Azerbaycan'daki başkanlık seçimleri ile Türk dünyasının bugünü ve geleceği

Azerbaycan'daki başkanlık seçimleri ile Türk dünyasının bugünü ve geleceği Azerbaycan'daki başkanlık seçimleri ile Türk dünyasının bugünü ve geleceği

Azerbaycan'daki başkanlık seçimleri ile Türk dünyasının bugünü ve geleceği

MOSKOVA

Azerbaycan'da, yarın yani 7 Şubat tarihinde cumhurbaşkanlığı seçimleri yapılacak. Pek çok gözlemci, Azeri halkı açısından bu seçimlerin İlham Aliyev'in son dönemdeki yönetim performansının onaylanmasına dönük bir referandum anlamına geldiğini belirtiyor.

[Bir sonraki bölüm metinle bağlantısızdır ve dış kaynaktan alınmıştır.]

/-- The first offset of a write on its way that is not resident (01 R25). -/
def transitMiss (s : State) (t : Transit) : Option (ObjEnt × Nat) :=
  match t.w with
  | .capLoad _ _ => none
  | _ => (findObj s t.oid).bind (fun o => (nonResident o t.off t.len).map (fun x => (o, x)))

/-- Whether a write belongs to a copy that has stopped before it (06 R159). -/
def transitStopped (s : State) (t : Transit) : Bool :=
  ((findJob s t.job).bind (fun j => j.stop.map (fun o => decide (o ≤ t.pos)))).getD false

/-- Whether an earlier write of the same copy comes first: one to the same bytes, and for a table any earlier row (07
R176, R178, R179). -/
def transitBehind (s : State) (t : Transit) : Bool :=
  let rows := ((findJob s t.job).map (fun j => match j.cmd with
    | .scatter _ _ _ _ _ _ | .scatadd _ _ _ _ _ _ => true
    | _ => false)).getD false
  t.job != 0 && s.core.eng.transit.any (fun u => u.job == t.job && u.pos < t.pos &&
    (rows || (u.oid == t.oid && u.off < t.off + t.len && t.off < u.off + u.len)))

/-- Whether a write on its way has reached its home and may land there, its element apart. -/
def transitThere (s : State) (t : Transit) : Bool :=
  t.arrived && !t.need && !transitOpen s t && (transitMiss s t).isNone && !transitStopped s t && !transitBehind s t

/-- Whether a write on its way may land: it can be applied at its home. -/
def transitReady (s : State) (t : Transit) : Bool := transitThere s t && (landFetch s t).2 == .ok

/-- The write on its way that lands next. -/
def nextTransit (s : State) : Option Transit := s.core.eng.transit.find? (transitReady s)

/-- The report of a write whose extent is not resident (01 R25), with the step that formed the write (04 R94). -/
def transitReport (s : State) (t : Transit) : Option Report :=
  (transitMiss s t).map (fun m => missReport s t.eng t.entry t.job t.step m.1 m.2 t.pos)

/-- A report that a write on its way still has to make: it has reached its home, and none stands for its granule. -/
def newReport (s : State) : Option Report :=
  s.core.eng.transit.findSome? (fun t =>
    if !t.arrived || transitStopped s t then none
    else (transitReport s t).bind (fun r => if reported s r then none else some r))

/-- A write at its home that cannot be applied: its transfer queues on the failing channel, power-gated cores wake for
it, or the base reports the uncorrectable word or the disabled channel to the core, as for data that engines await (08
R191, R192, 09 R219). -/
def landBlocked (s : State) : Option State :=
  s.core.eng.transit.findSome? (fun t =>
    if !transitThere s t then none
    else
      let bad : Report := ⟨t.job, t.eng, t.entry, t.step, 4, t.oid, t.off, t.pos, s.gtc, false, some 2⟩
      match landFetch s t with
      | (_, .ok) => none
      | (r, .busy) => if r.base = s.base then none else some r
      | (r, .bad) => if reported s bad then none else some (addReport r bad))

/-- A write lands: its home applies it as one transaction and its positions count (01 R24, 06 R150). Bytes for a
tagged block are dropped and raise barrier-clobber, once for a command (09 R223). -/
def landTransit (s : State) (t : Transit) : State :=
  let s := onEng s (fun e => { e with transit := e.transit.erase t })
  let told := ((findJob s t.job).map (fun j => j.clob)).getD false || s.core.eng.efault.isSome
  let (s, clob) := landWrite s t
  let s := match clob with
    | some off =>
      if told then s
      else onJob (raiseEFault s ⟨0x16, 0, t.eng, t.entry.toNat, t.step, word off⟩) t.job (fun j => { j with clob := true })
    | none => s
  onJob s t.job (fun j => { j with perf := perfAdd j.perf t.pos t.len })

/-! ## Stopped copies (06 R159) -/

/-- The first undelivered destination position of a copy: not performed, not held in the core, and not at its home. -/
def firstUndelivered (s : State) (j : Job) : Nat :=
  let got := (s.core.eng.pends.filter (fun p => p.job == j.id && p.arrived)).map (fun p => (p.pos, p.len))
  let sent := (s.core.eng.transit.filter (fun t => t.job == j.id && t.arrived && (transitMiss s t).isNone &&
    (landFetch s t).2 != .bad)).map (fun t => (t.pos, t.len))
  runEnd (sortBy Prod.fst (j.perf ++ got ++ sent)) 0

/-- The destination offset of a position of a copy. -/
def posOffset (j : Job) (o : Nat) : Nat :=
  match (dstViews j).find? (fun v => v.pos0 ≤ o && o < v.pos0 + v.len) with
  | none => 0
  | some v => match (pieces v (o - v.pos0) 1).head? with
    | some p => wrapN 64 p.1
    | none => 0

/-- A copy stops at its first undelivered byte: its channel is STOPPED, its later bytes are held back, its reports
end, and the sequencer traps with the cause; `aux` is the capability register of an element that fails its check, else
the ring entry (06 R156, R159, 04 R94). -/
def stopCopy (s : State) (j : Job) (code sub : Nat) (aux : Option Nat) (step : Nat) (bad : Option Word) : State :=
  match chanOf j.cmd with
  | none => s
  | some ch =>
    let o := firstUndelivered s j
    let off := word (posOffset (peekJob s.core.eng j) o)
    let s := onJob s j.id (fun j => { j with stop := some o })
    let s := onEng s (fun e => { e with
      chans := e.chans.set ch { e.chans[ch] with stopped := true, undel := off },
      reports := e.reports.filter (fun r => r.job != j.id) })
    raiseEFault s ⟨code, sub, .copy, aux.getD j.entry.toNat, step, bad.getD off⟩

/-! ## Early-read checkers (06 R163) -/

/-- The armed range of a checker: store, offset, length. -/
def chkRange (c : Word) : Rng :=
  let len := bitsOf c.toNat 43 22
  (if c.getLsbD 44 then .acc else .spad, (bitsOf c.toNat 21 0 : Nat), if len = 0 then 0x400000 else len)

/-- The lowest byte of the reads that lies in an armed range and that an issued write has yet to reach. -/
def earlyByte (s : State) (rng : Rng) (reads : List Rng) : Option Nat :=
  let hits := reads.filterMap (fun r =>
    let lo := max r.2.1 rng.2.1
    let hi := min (r.2.1 + (r.2.2 : Int)) (rng.2.1 + (rng.2.2 : Int))
    if r.1 == rng.1 && lo < hi then
      ((List.range (hi - lo).toNat).map (fun (i : Nat) => lo + (i : Int))).find? (fun a =>
        s.core.eng.jobs.any (fun j => jobOwes s.core.eng j false (r.1, a, 1)))
    else none)
  (hits.foldl (fun m a => match m with
    | none => some a
    | some b => some (min a b)) none).map Int.toNat

/-- The checkers watch the reads of one step of engine `e`; of the early reads of one cycle the first of 04 R104's
order is kept. -/
def checkEarly (s : State) (e : Eng) (reads : List Rng) : State :=
  (List.finRange 4).foldl (fun (s : State) (k : Fin 4) =>
    let c := s.core.eng.chkCfg[k]
    let now := s.core.eng.chkNow[k]
    if c.getLsbD 63 && (!c.getLsbD 62 || now) then
      match earlyByte s (chkRange c) reads with
      | none => s
      | some a =>
        let eng := bitsOf c.toNat 61 60
        if c.getLsbD 62 && !(e.code < eng || (e.code == eng && a < bitsOf (s.core.eng.chkHit[k]).toNat 21 0)) then s
        else onEng s (fun g => { g with
          chkNow := g.chkNow.set k true,
          chkCfg := g.chkCfg.set k ((c &&& ~~~(word (3 * 2 ^ 60))) ||| word (2 ^ 62 + e.code * 2 ^ 60)),
          chkHit := g.chkHit.set k (word (s.core.csr.scc % 2 ^ 42 * 2 ^ 22 + a % 2 ^ 22)) })
    else s) s

/-! ## Completion (01 R17, R24) -/

/-- The LOAD adds of a TOPKC in table mode, sent at its completion (06 R166, 07 R181): candidates of column `c` above
THR. -/
def loadAdds (s : State) (j : Job) : State :=
  match j.cmd with
  | .topkcTab _ _ _ _ _ _ e0 _ =>
    let t := (jS j).ty
    let sz := max 1 (tySize t)
    let n := (jS j).cnt0 / sz
    let rows := j.buf.length / max 1 (jS j).cnt0
    match (loadTable s j).bind (fun o => paOf o 0) with
    | none => s
    | some pa =>
      (List.range n).foldl (fun s c =>
        let ent := pa + 8 * (e0.val + c)
        let thr := fdec 2 (memNat s.base.mem (ent + 4) 2)
        let k := (List.range rows).countP (fun r => xlt thr (xval t (bytesNat ((j.buf.drop (r * (jS j).cnt0 + c * sz)).take sz))))
        addTransit s { j with id := 0, formed := j.nsteps - 1 } 0 0 0 (8 * (e0.val + c) + 6) (.capLoad ent k)) s
  | _ => s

Bu, devlet başkanının tam olarak beşinci seçimi. İktidardaki “Yeni Azerbaycan Partisi”nin pozisyonu, İlham Aliyev'in "ebedi cumhurbaşkanı" olması yönünde.

Partinin merkezi aygıtının başkanı Tair Budagov bunu, Dağlık Karabağ'ın kurtarılmasının bir liyakatı olarak görüyor ve değerlendiriyor.

Ve Cumhurbaşkanı Aliyev, bu bağlamda sadece Azerbaycan halkının değil, belki de bir yerde tüm Türk dünyasının bir tercihidir denilebilir.

Azerbaycan’ı Transkafkasya ve Türk dünyasında önemli bir oyuncu haline getirdi…

Uzun yıllar boyunca iktidarda olan mevcut cumhurbaşkanı, Azerbaycan'ı adeta karanlıktan çıkardı ve cumhuriyeti sadece Transkafkasya'da değil, ama aynı zamanda bir bütün olarak Türk dünyasında da önemli bir oyuncu haline getirdi.

Peki, 2003'ten bu yana görevde olan bu siyasetçinin başarısı tam olarak nerede yatıyor?

Birçok eski Sovyet cumhuriyeti, bağımsızlığını kazandıktan sonra dış ilişkilerde çok vektörlü bir politika izleyeceklerini ilan etmişti. Ancak bu çokvektörlüğü uygulamayı gerçek almamda başaran Aliyev’den başkası değildi.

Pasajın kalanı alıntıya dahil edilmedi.